Exercise:
Look through the records below for the line with "stopped := true, refused". Return that line and each one after it up to and including the line with "(attached1 1).peerLine snp1", exactly.

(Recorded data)

╔══

/-! ### Requests and answers -/

/-- The same package with epoch 4 and a request of epoch `e`. -/
def epoch4 : State := { lk upLink with map := { comp5.map with epoch := 4 } }
/-- A request at the pod's epoch. -/
def hdr4 (len : BitVec 13) (e : BitVec 32) : ReqHdr := { hdr1 with vc := 0, len := len, epoch := e }
theorem witness_requests : epoch4.brings 0 = true ∧ epoch4.map.podPkg ≠ none ∧ epoch4.map.fenced = false ∧
    reqMalformed 1 (hdr4 0 4) [] = true ∧ reqMalformed 1 (hdr4 64 4) [] = false ∧ (3 : Nat) < epoch4.map.epoch ∧ epoch4.map.epoch < 5 ∧
    epoch4.rd rGLY_EPOCH_HOLD ≠ 0 ∧ (epoch4.setFld rGLY_EPOCH_HOLD 31 0 0).rd rGLY_EPOCH_HOLD = 0 ∧
    (res (.rd 0 (hdr4 64 5)) epoch4).gly.inHeld.keys = [0] ∧ epoch4.reqMember (hdr4 64 4) = true ∧
    epoch4.reqMember { hdr4 64 4 with comp := 1 } = false ∧ epoch4.seg? 1 0 = some (seg 0) ∧ epoch4.seg? 1 9 = none ∧
    (seg 0).grants (reqPerm 2) = true ∧ ({ seg 0 with w := false } : Seg).grants (reqPerm 2) = false ∧
    epoch4.extent 1 64 4 = [(64, .larder (5 * 2 ^ 21 + 64), 4)] ∧ epoch4.lpois = [] ∧ epoch4.flaws = [] ∧
    Memory.wf epoch4.larder = true := by decide +kernel
theorem witness_requests_beyond : ({ hdr4 64 4 with agent := true, dest := 64 } : ReqHdr).dest.toNat / 64 ≠ epoch4.pod ∧
    (epoch4.took 0 (hdr4 64 4) []).map = epoch4.map ∧ (epoch4.xpodFor 65).isSome = true ∧
    ((epoch4.setFld rGLY_XPOD_CFG 15 3 1).xpodFor 65).isSome = true ∧ (epoch4.shardRow 1 64).isNone = true := by decide +kernel
theorem test_requests : (let s := res (.wr 0 (hdr4 4 4) [1, 2, 3, 4]) epoch4; Memory.get s.larder (5 * 2 ^ 21 + 65) = 2) ∧
    Memory.get (res (.wrShelf 0 { hdr4 4 4 with off := 128 } [1, 2, 3, 4]) epoch4).shelf 129 = 2 ∧
    (res (.epochHoldTimeout 0) (res (.rd 0 (hdr4 64 5)) epoch4)).gly.inHeld = [] := by decide +kernel
/-- A peer-cache line of that home. -/
def line1 (st : Nat) : PeerLine :=
  { st := st, data := 0, poison := false, waiters := [], ctx := 1, seg := 0, comp := 5, dest := 1, off := 64, retryAt := none, age := 0 }
/-- A request of ours outstanding at package 1, answered with DATA or not. -/
def asked (op : Nat) (u : ReqUse) : State :=
  { epoch4 with gly := { epoch4.gly with reqs := [(9, { request with op := op, use := u })], peer := [(5, line1 0)] } }
/-- The header of its answer. -/
def answer (len : BitVec 13) (code : BitVec 8) : RspHdr := ⟨1, false, len, false, 0, 1, code, 9⟩
theorem witness_answers : ((asked 1 (.load 0 0 0)).reqOf (answer 8 0)).map (·.1) = some 9 ∧ (asked 2 .other).brings 0 = true ∧
    ((asked 1 (.load 0 0 0)).reqOf (answer 8 0)).map (fun x => ((asked 1 .other).past x.2.expiry, x.2.wantsData, x.2.len, x.2.dest)) =
      some (false, true, 8, 1) ∧
    ((asked 2 .other).reqOf (answer 0 0)).map (fun x => (x.2.wantsData, x.2.dest == (answer 0 0).responder.toNat)) = some (false, true) ∧
    (let s := { asked 1 .other with count := 101 }; let z := s.reqExpire 9 { request with op := 1, use := .other } 100;
      (s.reqOf (answer 8 0)).map (·.1) = some 9 ∧ z.answers (answer 8 0) false = .nothing ∧
      z.gly.timed.find? 9 = some (answer 8 0).requester.toNat) ∧
    epoch4.grantOf (answer 0 0) = none ∧ epoch4.rspDie (answer 0 0) = some 0 ∧ epoch4.oldPlane 1 17 = false ∧
    (let s := { epoch4 with home := { epoch4.home with acks := [(1, 9)], late := [(9, 0)] } };
      s.grantOf (answer 0 0) = none ∧ s.home.acks.contains (1, 9) = true ∧ s.home.late.find? 9 = some 0) ∧
    ((asked 1 (.peer 5)).reqOf (answer 16 0)).map (·.2.use) = some (.peer 5) ∧ (asked 1 (.peer 5)).gly.peer.find? 5 = some (line1 0) ∧
    epoch4.reqOf (answer 0 0) = none ∧ epoch4.snoopOf (answer 0 0) = none ∧
    (let s := epoch4.updPair 1 (fun p => { p with stopped := true, refused := [(request, false)] });
      s.mayReissue 1 = true ∧ epoch4.mayReissue 1 = false) ∧
    (let s := epoch4.updPair 1 (fun p => { p with stopped := true }); (s.pair 1).stopped = true ∧ (s.pair 1).refused = [] ∧
      s.outstanding 1 = []) ∧ (asked 2 .other).outstanding 1 ≠ [] := by decide +kernel
theorem test_answers : (let s := res (.nack 0 (answer 16 2) 6 0) (asked 2 .other); (s.pair 1).needEpoch = 6 ∧ (s.pair 1).stopped = true ∧ s.gly.reqs = []) ∧
    ((res (.retry 0 (answer 16 0) 50) (asked 1 (.peer 5))).gly.peer.find? 5).map (·.retryAt) = some (some 50) ∧
    (res (.comp 0 (answer 0 0)) (asked 2 .other)).gly.reqs = [] ∧
    (res (.data 0 (answer 8 0) (List.replicate 8 0)) (asked 1 .other)).gly.reqs = [] ∧
    (res (.data 0 (answer 8 0) []) { asked 1 .other with count := 101 }).fld rDIE_DMA_LATE 31 0 0 = 1 ∧
    ((res (.planeSwitch 1) (epoch4.updPair 1 (fun p => { p with stopped := true }))).pair 1).stopped = false := by decide +kernel

/-! ### Attachments and the home -/

/-- Package 1 is a home of ours with a line in state `st`. -/
def attached1 (st : Nat) : State :=
  { epoch4 with gly := { epoch4.gly with peerAt := [(1, 1, 0)], lease := [(1, 1000, 5, 0)], peer := [(5, line1 st)] } }
/-- A hub message of `n` bytes from there, and a snoop. -/
def hub1 (n : BitVec 13) : ReqHdr := { hdr1 with vc := 3, len := n }
def snp1 : ReqHdr := { hdr1 with vc := 2 }
theorem witness_agents : (attached1 1).gly.lease.find? 1 = some (1000, 5, 0) ∧ epoch4.gly.lease.find? 1 = none ∧
    (attached1 1).peerLine snp1 = some (5, line1 1) ∧ (attached1 2).peerLine snp1 = some (5, line1 2) ∧ (line1 2).st ≠ 1 ∧
    epoch4.hubTaken (hub1 18) 18 = true ∧ epoch4.hubTaken (hub1 10) 10 = true ∧ epoch4.hubTaken (hub1 5) 5 = true ∧
    epoch4.hubTaken (hub1 4) 4 = true ∧ epoch4.hubTaken snp1 18 = false ∧ epoch4.hubTaken snp1 10 = false ∧
    epoch4.hubTaken snp1 5 = false ∧ epoch4.hubTaken snp1 4 = false ∧ epoch4.mute = false ∧ up.mute = true ∧
    (lk upLink).brings 0 = true ∧ ({ lk upLink with map := .reset } : State).mute = true ∧
    snoopMalformed snp1 = false ∧ snoopMalformed hdr1 = true ∧ (attached1 2).leaseHeld 1 = true ∧ (line1 2).waiters = [] ∧
    (attached1 1).peerRoom 64 = [(5, line1 1)] ∧
    bitOf (1 : BitVec 16).toNat 0 = true := by decide +kernel
theorem test_agents : (res (.attached 0 (hub1 18) 1 0 0 0 0 500) epoch4).gly.lease.find? 1 = some (500, 0, 0) ∧
    (res (.detached 0 (hub1 10) 1 0 0 0) (attached1 1)).gly.peerAt = [] ∧ (res (.lost 0 (hub1 5) 1 0) (attached1 1)).gly.lease = [] ∧
    (res (.leaseAck 0 (hub1 4) 1) (attached1 1)).gly.lease.find? 1 = some (1000, 5, 5) ∧
    (res (.callDrop 0 snp1) (attached1 1)).gly.peer = [] ∧ ((res (.callDrop 0 snp1) (attached1 2)).gly.peer.find? 5).map (·.st) = some 3 := by decide +kernel
/-- A snoop of a line at port 1, awaiting its answer or its repetition. -/
def snoop1 (x a : Option Nat) : Snoop := { port := 1, tag := 9, line := 5, drop := true, plane := 0, expiry := x, again := a }
/-- A home with a lease of port 1 and one transaction. -/
def homed (sn : List Snoop) (begun : Bool) : State :=
  let t : HTxn := { die := 0, line := 5, comp := 5, ctx := 1, seg := 0, off := 64, wr := true, entry := true, begun := begun, clear := false,
                    snoops := sn, act := .recall, group := 0, grant := none }
  { epoch4 with home := { epoch4.home with leases := [(16, 90)], txns := [(0, t)], attach := [⟨1, 0, 1, 0, true⟩] } }
theorem witness_home : (homed [] false).txnMayBegin 0 = true ∧ (homed [] true).txnMayBegin 0 = false ∧
    (homed [] false).home.leases.find? 16 = some 90 ∧ (homed [] false).home.leases.find? 17 = none ∧
    ((homed [snoop1 none (some 7)] true).txn? 0).map (·.snoops) = some [snoop1 none (some 7)] ∧ (homed [] true).owner? 5 = none ∧
    (homed [snoop1 (some 7) none] true).snoopOf (answer 64 0) = some (0, snoop1 (some 7) none) ∧
    (homed [snoop1 (some 7) none] true).past (snoop1 (some 7) none).expiry = false ∧
    (homed [snoop1 none (some 7)] true).txn? 0 ≠ none ∧
    (let s := { homed [] true with home := { (homed [] true).home with
        txns := (homed [] true).home.txns.map (fun (e : Nat × HTxn) => (e.1, { e.2 with grant := some (1, 9, some 8) })) } };
      s.grantOf (answer 0 0) = some 0 ∧ s.reqOf (answer 0 0) = none ∧ s.past (some 8) = false ∧
      ((res (.snoopTimeout 0 0 1) s).home.attach, (res (.comp 0 (answer 0 0)) s).home.txns) = ([], [])) ∧
    (let s := { homed [] false with home := { (homed [] false).home with
        txns := (homed [] false).home.txns ++ (homed [] false).home.txns.map (fun (e : Nat × HTxn) => (1, e.2)) } }; s.txnMayBegin 1 = false) := by decide +kernel
theorem test_home : (res (.leaseExpiry 1 0) (homed [] false)).count = 90 ∧ (res (.leaseExpiry 1 0) (homed [] false)).home.attach = [] ∧
    (res (.lease 0 (hub1 4) 1) (homed [] false)).home.leases.find? 16 = some (2 ^ 23) ∧
    (res (.resnoopTimer 0 0 1) (homed [snoop1 none (some 7)] true)).fld rHOME_RESNOOP 31 0 = 1 ∧
    (res (.snoopTimeout 0 0 1) (homed [snoop1 (some 7) none] true)).home.attach = [] := by decide +kernel

/-! ### The switch core and Ethernet -/

/-- A cell from Guelyo link 0 (input 8) to that link, class 1, composition 5. -/
def cell1 : Cell := { inp := 8, out := 9, cls := 1, owner := 5, from_ := 0, first := none, ip := none, copy := false }
/-- A map with a switch reservation of 64 cells a class for composition 5, and Guelyo link 1 Up. -/
def switching : State :=
  let m : Comp := { strict := false, closed := false, agents := [], parts := [(0, { cpart with swcRes := List.replicate 8 64 })], stripe := [0] }
  { comp5 with map := { comp5.map with comps := [(5, m)] }, gly := { comp5.gly with links := [(1, upLink)] } }
theorem witness_switch : (switching.cellFrom (cellPort 8) 1 5).isSome = true ∧ switching.swc.paused = [] ∧
    (let s := { switching with swc := { switching.swc with cells := [{ cell1 with from_ := 1 }] } };
      s.outUp 9 = true ∧ s.outUp 10 = false ∧ (s.nextClass 9).map (·.1) = some 1 ∧ s.nextCell 9 1 = some { cell1 with from_ := 1 } ∧
      s.fld rSWC_MIR 0 0 0 = 0 ∧ s.fld rSWC_MIR 0 0 3 = 0) ∧ (switching.setFld rSWC_CFG 8 8 1).partEn = true ∧ switching.partEn = false := by
  decide +kernel
/-- The map without a reservation, and a pool that any cell would take past its bound. -/
def full : State := { switching with swc := { switching.swc with cells := List.replicate 64 { cell1 with from_ := 0 } } }
theorem witness_frames : full.resRoom (cellPort 8) 1 5 = 0 ∧ switching.resRoom (cellPort 8) 1 5 = 64 ∧
    switching.poolTakes (cellPort 8) 1 5 4 = true ∧ full.poolTakes (cellPort 8) 1 5 (2 ^ 20) = false := by decide +kernel
theorem test_switch : (res (.cellAdmit 8 9 1 5 none none) switching).swc.cells = [{ cell1 with from_ := 0 }] ∧
    (res (.frameAdmit 8 9 1 5 600 false none) switching).swc.cells.length = 3 ∧
    (res (.cellDepart 9) { switching with swc := { switching.swc with cells := [{ cell1 with from_ := 1 }] } }).swc.cells = [] ∧
    (res .partitionSlotEnd (switching.setFld rSWC_CFG 8 8 1)).swc.slot = 1 ∧
    (res (.meterWrite 3 (5 * 2 ^ 80 + 7 * 2 ^ 104)) switching).swc.meters.find? 3 = some (320, 448, 0) := by decide +kernel
/-- Ethernet port 2 as `p`. -/
def eth2 (p : EPort) : State := { comp5 with eth := { comp5.eth with ports := [(2, p)] } }
/-- Up, with priority 3 paused. -/
def port2 : EPort := { EPort.reset with link := 2, paused := [(3, 70)], partner := some ⟨1, 2, 90, none⟩ }
/-- A frame of 64 bytes to the other port. -/
def frame2 : RxFrame := ⟨64, true, 0, 0, none, none, false, true, 9, 5, false, none⟩
theorem witness_ethernet : (eth2 port2).ethLive 2 = true ∧ (eth2 port2).ethUp 2 = true ∧ comp5.ethOn 2 = true ∧
    ((eth2 port2).eport 2).paused.find? 3 = some 70 ∧ (eth2 port2).macsecCheck 2 frame2 = some (eth2 port2) ∧ (comp5.setFld rETH_PFC_EN 3 3 0 2).fld rETH_PFC_EN 3 3 2 = 0 ∧
    ((eth2 port2).setFld rETH_PFC_EN 3 3 1 2).fld rETH_PFC_EN 3 3 2 ≠ 0 ∧ ((eth2 { port2 with partner := none }).eport 2).partner = none ∧
    (eth2 port2).fld rETH_LLDP 31 0 ≠ 0 ∧ ((eth2 port2).wr rETH_LLDP 0 0 0).fld rETH_LLDP 31 0 = 0 ∧
    ((eth2 port2).wr rETH_IP4 2 0 7).ownIp4 2 7 = true ∧ (eth2 port2).ownIp4 2 7 = false ∧ ((eth2 port2).wr rETH_IP6 2 0 7).ownIp6 2 7 = true := by
  decide +kernel
theorem test_ethernet : ((res (.ethLinkUp 2) comp5).eport 2).link = 2 ∧ ((res (.ethLinkDown 2) (eth2 port2)).eport 2).partner = none ∧
    ((res (.pfcFrame 2 3 9 99) ((eth2 port2).setFld rETH_PFC_EN 3 3 1 2)).eport 2).paused.find? 3 = some 99 ∧
    ((res (.pfcQuantaExpiry 2 3) (eth2 port2)).eport 2).paused = [] ∧ ((res (.lldpTtlExpiry 2) (eth2 port2)).eport 2).partner = none ∧
    ((res (.lldpdu 2 5 6 2 none) (eth2 { port2 with partner := none })).eport 2).partner = some ⟨5, 6, 50000000, none⟩ ∧
    (res (.lldpTxTimer 2) (eth2 port2)).tx.length = 1 ∧ (res (.arpRequest 2 7 8 9) ((eth2 port2).wr rETH_IP4 2 0 7)).tx.length = 1 ∧
    (res (.frameReceive 2 frame2) (eth2 port2)).swc.cells.length = 1 ∧ (res (.ethSplit 1 true) (eth2 port2)).fld rETH_CTRL 1 1 2 = 1 := by
  decide +kernel

/-! ### The requester of RDMA -/

/-- Pair 2 has one message of PSNs 0 to 1 unacknowledged. -/
def sending2 (r : Nat) : State :=
  { served with qps := [(2, { pair5 with d := dsc [(16, 1), (22, 0x11)], sqPsn := 2, retries := r, timer := some 50, unacked := [⟨0, 1, .send none, .event, [1]⟩] })] }
theorem witness_requester : (sending2 0).qps.find? 2 |>.map (fun q => (q.err, q.sending 1, q.sending 2, q.retryCnt, q.timer)) |>
      (· = some (false, true, false, 2, some 50)) := by decide +kernel
theorem witness_rates : (0 : Nat) < (sending2 0).fld rETH_CC_TIME 15 0 ∧ 2 ≤ ({ sending2 2 with count := 2 } : State).count ∧
    (BitVec.ofNat 8 0x25).toNat / 32 = 1 ∧ (({ sending2 0 with count := 2 ^ 16 } : State).fld rETH_CC_TIME 15 0) ≤ 2 ^ 16 := by decide +kernel
theorem test_requester : ((res (.acknowledge 2 1) (sending2 0)).qps.find? 2).map (·.unacked) = some [] ∧
    ((res (.nak 2 0 0x61) (sending2 0)).qps.find? 2).map (·.err) = some true ∧
    ((res (.nak 2 0 0x60) (sending2 0)).qps.find? 2).map (·.retries) = some 1 ∧
    ((res (.ackTimeout 2) (sending2 2)).qps.find? 2).map (·.err) = some true ∧
    (res (.cnp 2) (sending2 0)).fld rETH_CNP 31 0 0 = 1 ∧
    ((res (.cnp 2) { sending2 0 with count := 2 ^ 16 }).qps.find? 2).map (·.rate) ≠ some 65536 ∧ goes .ccStep (sending2 0) = true := by decide +kernel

╚══

Finished task:
    (let s := epoch4.updPair 1 (fun p => { p with stopped := true, refused := [(request, false)] });
      s.mayReissue 1 = true ∧ epoch4.mayReissue 1 = false) ∧
    (let s := epoch4.updPair 1 (fun p => { p with stopped := true }); (s.pair 1).stopped = true ∧ (s.pair 1).refused = [] ∧
      s.outstanding 1 = []) ∧ (asked 2 .other).outstanding 1 ≠ [] := by decide +kernel
theorem test_answers : (let s := res (.nack 0 (answer 16 2) 6 0) (asked 2 .other); (s.pair 1).needEpoch = 6 ∧ (s.pair 1).stopped = true ∧ s.gly.reqs = []) ∧
    ((res (.retry 0 (answer 16 0) 50) (asked 1 (.peer 5))).gly.peer.find? 5).map (·.retryAt) = some (some 50) ∧
    (res (.comp 0 (answer 0 0)) (asked 2 .other)).gly.reqs = [] ∧
    (res (.data 0 (answer 8 0) (List.replicate 8 0)) (asked 1 .other)).gly.reqs = [] ∧
    (res (.data 0 (answer 8 0) []) { asked 1 .other with count := 101 }).fld rDIE_DMA_LATE 31 0 0 = 1 ∧
    ((res (.planeSwitch 1) (epoch4.updPair 1 (fun p => { p with stopped := true }))).pair 1).stopped = false := by decide +kernel

/-! ### Attachments and the home -/

/-- Package 1 is a home of ours with a line in state `st`. -/
def attached1 (st : Nat) : State :=
  { epoch4 with gly := { epoch4.gly with peerAt := [(1, 1, 0)], lease := [(1, 1000, 5, 0)], peer := [(5, line1 st)] } }
/-- A hub message of `n` bytes from there, and a snoop. -/
def hub1 (n : BitVec 13) : ReqHdr := { hdr1 with vc := 3, len := n }
def snp1 : ReqHdr := { hdr1 with vc := 2 }
theorem witness_agents : (attached1 1).gly.lease.find? 1 = some (1000, 5, 0) ∧ epoch4.gly.lease.find? 1 = none ∧
    (attached1 1).peerLine snp1 = some (5, line1 1) ∧ (attached1 2).peerLine snp1 = some (5, line1 2) ∧ (line1 2).st ≠ 1 ∧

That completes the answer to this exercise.